Quant à G 2, c'est un réacteur qui appartient à
Hydro-Québec. Actuellement, il fonctionne à 100%; il a
été remis en marche et il doit fonctionner ainsi pendant quelques
mois et, ensuite, on procédera à des vérifications.
L'intention d'Hydro-Québec est que l'expertise en nucléaire se
retrouve avec l'exploitation du réacteur de G 2. On a des
employés en ingénierie nucléaire et notre intention est
que ces employés rejoignent les gens de l'exploitation. G 2 sera le
coeur de l'expertise nucléaire d'Hydro-Québec.
Quant à la fusion, je pourrais laisser M. Coulombe en dire
quelques mots ou encore M. Gilsig. Est-ce qu'on peut faire un transfert entre
certains de nos agents qui travaillent actuellement dans la fission et les
retrouver dans la fusion, puisqu'on a un Tokamak qui est en train de se monter
à l'institut de recherche?
Le Président (M. Rancourt): M. Gilsig.
M. Gilsig: Relativement au projet Tokamak, nous sommes en train
de discuter avec nos confrères du Conseil national de recherches du
Canada - qui le subventionne à 30% - de l'exploitation du centre en
fusion thermonucléaire. À cette étape, nous identifions la
main-d'oeuvre requise pour exploiter le centre. Ce seront certainement des
stratégies que nous explorerons: le recyclage du personnel
d'Hydro-Québec disponible et compétent avec la formation qui
s'impose pour travailler dans ce centre.
En ce qui concerne les autres questions qui touchent nos interrelations
avec EACL, nous discutons - nous sommes déjà très
avancés - d'une entente de partage des résultats de la recherche,
d'échange d'équipes, d'échange de personnel. EACL a un peu
le même problème de réorientation qu'Hydro-Québec.

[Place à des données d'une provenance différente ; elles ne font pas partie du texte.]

theorem inv_runTxn {tx : Txn} {s t : State} (h : s.Inv) (ht : runTxn tx s = .next t) : t.Inv := by
  obtain ⟨w, u, -, hu, hrun⟩ | ⟨a, v, u, -, -, hu, hrun⟩ | ⟨a, v, u, -, hu, hrun⟩ | ⟨-, r, hrun⟩ := runTxn_cases tx s <;>
    obtain rfl := Host.Outcome.next.inj (hrun.symm.trans ht)
  · exact inv_answer (inv_runWord h hu) _
  · exact inv_answer (inv_busWrite32 h hu) _
  · exact inv_answer (inv_busWrite8 h hu) _
  · exact inv_answer h r

/-- Settles O14: a step does nothing, resets, or performs one transaction, and each keeps the invariant. -/
theorem stepKeepsInvariant : Obligations.StepKeepsInvariant := by
  intro s t h ht
  obtain ⟨-, hstep⟩ | ⟨rest, -, hstep⟩ | ⟨tx, rest, -, hstep⟩ := step_cases s <;> rw [hstep] at ht
  · cases ht
    exact h
  · cases ht
    exact inv_resetBlock h.cfg
  · exact inv_runTxn (inv_setInbox h rest) ht

/-- Settles O13: the reset state is what a reset makes of itself, and the default parameters meet R8. -/
theorem resetMeetsInvariant : Obligations.ResetMeetsInvariant :=
  inv_resetBlock (s := State.reset) (by decide)

end Sys2Proof.Machine
end

section
/-! The state rules of `10_state.md`, second part: what the registers mean and how the bus reaches them (R24, R29, R32, R33,
R46). -/

namespace Sys2Proof.Machine

/-! ### The derived registers (R29) -/

theorem emod_dot_emod (a x b y : Int) : (a * (x % 26) + b * (y % 26)) % 26 = (a * x + b * y) % 26 :=
  ((Int.mod_modEq x 26).mul_left a).add ((Int.mod_modEq y 26).mul_left b)

/-- What `minv26` answers is a right inverse modulo 26: K times its adjugate is the determinant on the diagonal and 0
beside it, and the determinant times its inverse is 1. -/
theorem mul_minv26 {m : Mat2 Int} {dm di : Fin 26} {q : Mat2 (Fin 26)} (h : minv26 m = some (dm, di, q)) :
    (m.m00 * q.m00.val + m.m01 * q.m10.val) % 26 = 1 ∧ (m.m00 * q.m01.val + m.m01 * q.m11.val) % 26 = 0 ∧
      (m.m10 * q.m00.val + m.m11 * q.m10.val) % 26 = 0 ∧ (m.m10 * q.m01.val + m.m11 * q.m11.val) % 26 = 1 := by
  obtain ⟨hvalid, rfl, hdi, rfl⟩ := minv26_some h
  obtain ⟨x, hx, hone⟩ := inv26_of_unit _ hvalid
  obtain rfl : di = x := Option.some.inj (hdi.symm.trans hx)
  have diagonal : residue di * det2 m % 26 = 1 := by
    have hone : ((mod26 (det2 m)).val : Int) * di.val % 26 = 1 := by exact_mod_cast hone
    have reduce : ((mod26 (det2 m)).val : Int) * di.val ≡ det2 m * di.val [ZMOD 26] := by
      rw [val_mod26]
      exact (Int.mod_modEq _ 26).mul_right _
    rw [mul_comm]
    exact Eq.trans reduce.symm hone
  simp only [Mat2.map, adj2, val_mod26, emod_dot_emod]
  refine ⟨?_, ?_, ?_, ?_⟩
  · rw [← diagonal, det2]; ring_nf
  · have : m.m00 * (residue di * -m.m01) + m.m01 * (residue di * m.m00) = 0 := by ring
    rw [this]; rfl
  · have : m.m10 * (residue di * m.m11) + m.m11 * (residue di * -m.m10) = 0 := by ring
    rw [this]; rfl
  · rw [← diagonal, det2]; ring_nf

/-- Settles O15: the invariant's clauses with `minv26`'s three answers spelled out. -/
theorem invariantMeansDerivedRegistersAreCurrent : Obligations.InvariantMeansDerivedRegistersAreCurrent := by
  intro s h
  have hd := h.derived
  refine ⟨fun hdetv => ?det, fun hkiv => ?inv, fun hdetv => ?noDet, hd.noInv⟩
  case det =>
    obtain ⟨hdet, hdetm⟩ := hd.det hdetv
    exact ⟨hdet, by rw [hdetm, val_mod26, det2_keyMatrix]⟩
  case inv =>
    obtain ⟨hdetv, hinv⟩ := hd.inv hkiv
    obtain ⟨hvalid, hdetm, hdinv, -⟩ := minv26_some hinv
    refine ⟨hdetv, ?_, hdinv, mul_minv26 hinv⟩
    rw [hdetm]
    exact eq_of_beq hvalid
  case noDet =>
    obtain ⟨hdet, hdetm, hkiv⟩ := hd.noDet hdetv
    obtain ⟨hdinv, hki⟩ := hd.noInv hkiv
    exact ⟨hdet, hdetm, hdinv, hki, hkiv⟩

/-! ### The register map (R46) -/

@[simp] theorem regAt_regAddr (r : Reg) : regAt (Asm.regAddr r) = some r := by cases r <;> rfl

theorem eq_regAddr_of_regAt {a : Addr} {r : Reg} (h : regAt a = some r) : a = Asm.regAddr r := by
  unfold regAt at h
  split at h <;> cases h <;> exact BitVec.eq_of_toNat_eq ‹_›

theorem regAddr_aligned (r : Reg) : (Asm.regAddr r).toNat % 4 = 0 ∧ (Asm.regAddr r).toNat < 0x5C := by
  cases r <;> decide

/-- Every aligned offset below 0x5C reaches a register. -/
theorem regAt_aligned_ne_none (n : Fin 23) : regAt (BitVec.ofNat 16 (4 * n.val)) ≠ none := by
  revert n; decide

theorem regAt_eq_none_iff (a : Addr) : regAt a = none ↔ a.toNat % 4 ≠ 0 ∨ 0x5C ≤ a.toNat := by
  constructor
  · intro hnone
    by_contra hin
    obtain ⟨hmod, hlt⟩ : a.toNat % 4 = 0 ∧ a.toNat < 0x5C := by omega
    have ha : BitVec.ofNat 16 (4 * (a.toNat / 4)) = a := by
      rw [Nat.mul_div_cancel' (Nat.dvd_of_mod_eq_zero hmod), BitVec.ofNat_toNat, BitVec.setWidth_eq]
    exact regAt_aligned_ne_none ⟨a.toNat / 4, by omega⟩ (by rw [ha]; exact hnone)
  · intro hout
    by_contra hsome
    obtain ⟨r, hr⟩ := Option.ne_none_iff_exists'.mp hsome
    have hin := regAddr_aligned r
    rw [← eq_regAddr_of_regAt hr] at hin
    omega

/-- Settles O16: the three lemmas about `regAt` above. -/
theorem registerMapIsExact : Obligations.RegisterMapIsExact :=
  ⟨regAt_regAddr, fun _ _ => eq_regAddr_of_regAt, regAt_eq_none_iff⟩

@[simp] theorem busRead32_regAddr (r : Reg) (s : State) : busRead32 (Asm.regAddr r) s = some (readReg r s) := by
  simp [busRead32]

/-- A word write at the offset of a register other than CMD is that register's write. -/
theorem runTxn_write32_regAddr {r : Reg} (hr : r ≠ .cmd) (v : Word) (s : State) :
    runTxn (.write32 (Asm.regAddr r) v) s = .next (answerWrite s (writeReg r v s)) := by
  have ha : Asm.regAddr r ≠ cmdAddr := by
    revert hr; cases r <;> decide
  simp [runTxn, ha, busWrite32]

/-! ### K writes and read-only registers (R24) -/

/-- The registers whose writes are ignored. -/
def readOnlyRegs : List Reg :=
  [.id, .status, .detLo, .detHi, .detm, .dinv, .ki00, .ki01, .ki10, .ki11, .olen, .iter, .icap, .ocap, .pcap]

theorem writeReg_readOnly (v : Word) (s : State) : ∀ r ∈ readOnlyRegs, writeReg r v s = some s := by
  simp [readOnlyRegs, writeReg]

/-- Settles O20: each listed address is that of a register, whose write is known. -/
theorem keyWritesClearDerivedReadOnlyIgnored : Obligations.KeyWritesClearDerivedReadOnlyIgnored := by
  intro s v
  constructor
  · intro a k hmem
    simp only [List.mem_cons, List.not_mem_nil, or_false, Prod.mk.injEq] at hmem
    obtain ⟨rfl, rfl⟩ | ⟨rfl, rfl⟩ | ⟨rfl, rfl⟩ | ⟨rfl, rfl⟩ := hmem
    · exact runTxn_write32_regAddr (r := .k00) nofun v s
    · exact runTxn_write32_regAddr (r := .k01) nofun v s
    · exact runTxn_write32_regAddr (r := .k10) nofun v s
    · exact runTxn_write32_regAddr (r := .k11) nofun v s
  · intro a hmem
    obtain ⟨r, hr, rfl⟩ : ∃ r ∈ readOnlyRegs, Asm.regAddr r = a := List.mem_map.mp hmem
    have hcmd : r ≠ .cmd := by rintro rfl; exact absurd hr (by decide)
    rw [runTxn_write32_regAddr hcmd, writeReg_readOnly v s r hr]
    rfl

/-! ### STATUS (R32) -/

/-- STATUS bit by bit. -/
theorem getLsbD_statusWord (s : State) (j : Nat) :
    (statusWord s).getLsbD j =
      if j = 0 then s.done else if j = 1 then s.err else if j < 4 then false
      else if j < 8 then (errorNumber s.ecode).getLsbD (j - 4)
      else if j = 8 then s.detv else if j = 9 then s.kiv else if j = 10 then s.keyv else false := by
  unfold statusWord
  iterate 7 rw [BitVec.getLsbD_append]
  by_cases hj : j < 11
  · interval_cases j <;> simp
  · simp (disch := omega) only [if_neg, BitVec.getLsbD_zero]

/-- Settles O8: each field's bits are those of the whole word. -/
theorem statusWordLayout : Obligations.StatusWordLayout := by
  refine ⟨⟨rfl, rfl, rfl, rfl, rfl, rfl⟩, fun s => ⟨statusWord s, busRead32_regAddr .status s, ?_⟩⟩
  have ecode : (statusWord s).extractLsb' 4 4 = errorNumber s.ecode := by
    apply BitVec.eq_of_getLsbD_eq
    intro i hi
    rw [BitVec.getLsbD_extractLsb', getLsbD_statusWord, Nat.add_sub_cancel_left]
    simp (disch := omega) [if_neg, if_pos, hi]
  simp only [getLsbD_statusWord]
  refine ⟨rfl, rfl, rfl, rfl, ecode, rfl, rfl, rfl, fun j hj => ?_⟩
  simp (disch := omega) only [if_neg]

/-! ### ESTK (R33) -/

theorem getLsbD_stickyWord_zero (s : State) : (stickyWord s).getLsbD 0 = false := by
  unfold stickyWord
  rw [BitVec.getLsbD_append]
  rfl

theorem getLsbD_stickyWord_succ (s : State) (j : Nat) : (stickyWord s).getLsbD (j + 1) = s.estk.getLsbD j := by
  unfold stickyWord
  rw [BitVec.getLsbD_append, BitVec.getLsbD_append]
  by_cases hj : j < 5
  · simp [hj]
  · simp [hj, BitVec.getLsbD_of_ge s.estk j (Nat.le_of_not_lt hj)]

theorem getLsbD_stickyClear (e : BitVec 5) (w : Word) {j : Nat} (hj : j < 5) :
    (stickyClear e w).getLsbD j = (e.getLsbD j && !w.getLsbD (j + 1)) := by
  simp [stickyClear, hj, Nat.add_comm]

EACL a des ressources en recherche qui peuvent nous être très
précieuses. Nous discutons donc avec ces experts des possibilités
de travailler ensemble dans le but de favoriser les retombées
économiques au Québec. Cela est une partie contractuelle de nos
discussions.
En ce qui concerne le centre de EACL au Québec, nous avons eu
beaucoup de discussions avec ses représentants, qui portaient sur
l'installation d'un centre autour d'un accélérateur qui s'appelle
ZEBRA Zero Energy. Je pensais et je pense encore que c'est toujours leur
intention d'instaurer ce centre au Québec. On a eu des discussions assez
poussées entre nos spécialistes.
Le Président (M. Rancourt): M. le ministre.
M. Duhaime: Quelle serait votre appréciation - à
moins que ce ne soit trop tôt pour porter un jugement - quant au
développement de cette technologie de démantèlement et
à la problématique sur l'exportation, quand on tient compte du
miniparc nucléaire que nous avons au Québec en comparaison de
l'objectif que les Français ont en tête et qu'ils poursuivent avec
célérité, à savoir d'être à 70%
électronucléaire en 1990? Est-ce qu'il n'y aurait pas lieu de
penser que l'expertise dans ce secteur devrait se développer là
où il y a une concentration des installations
électronucléaires où on se retrouverait en concurrence
avec les Américains, les Français, les Allemands, possiblement
les Belges aussi? Est-ce qu'il y a eu des scénarios
évalués là-dessus ou si c'est trop tôt? (11 h
30)
Le Président (M. Rancourt): M. Gilsig.
M. Gilsig: Si on regarde l'historique d'Hydro-Québec dans
le nucléaire, le nucléaire n'a jamais été une
partie importante de nos programmes d'équipement en termes réels.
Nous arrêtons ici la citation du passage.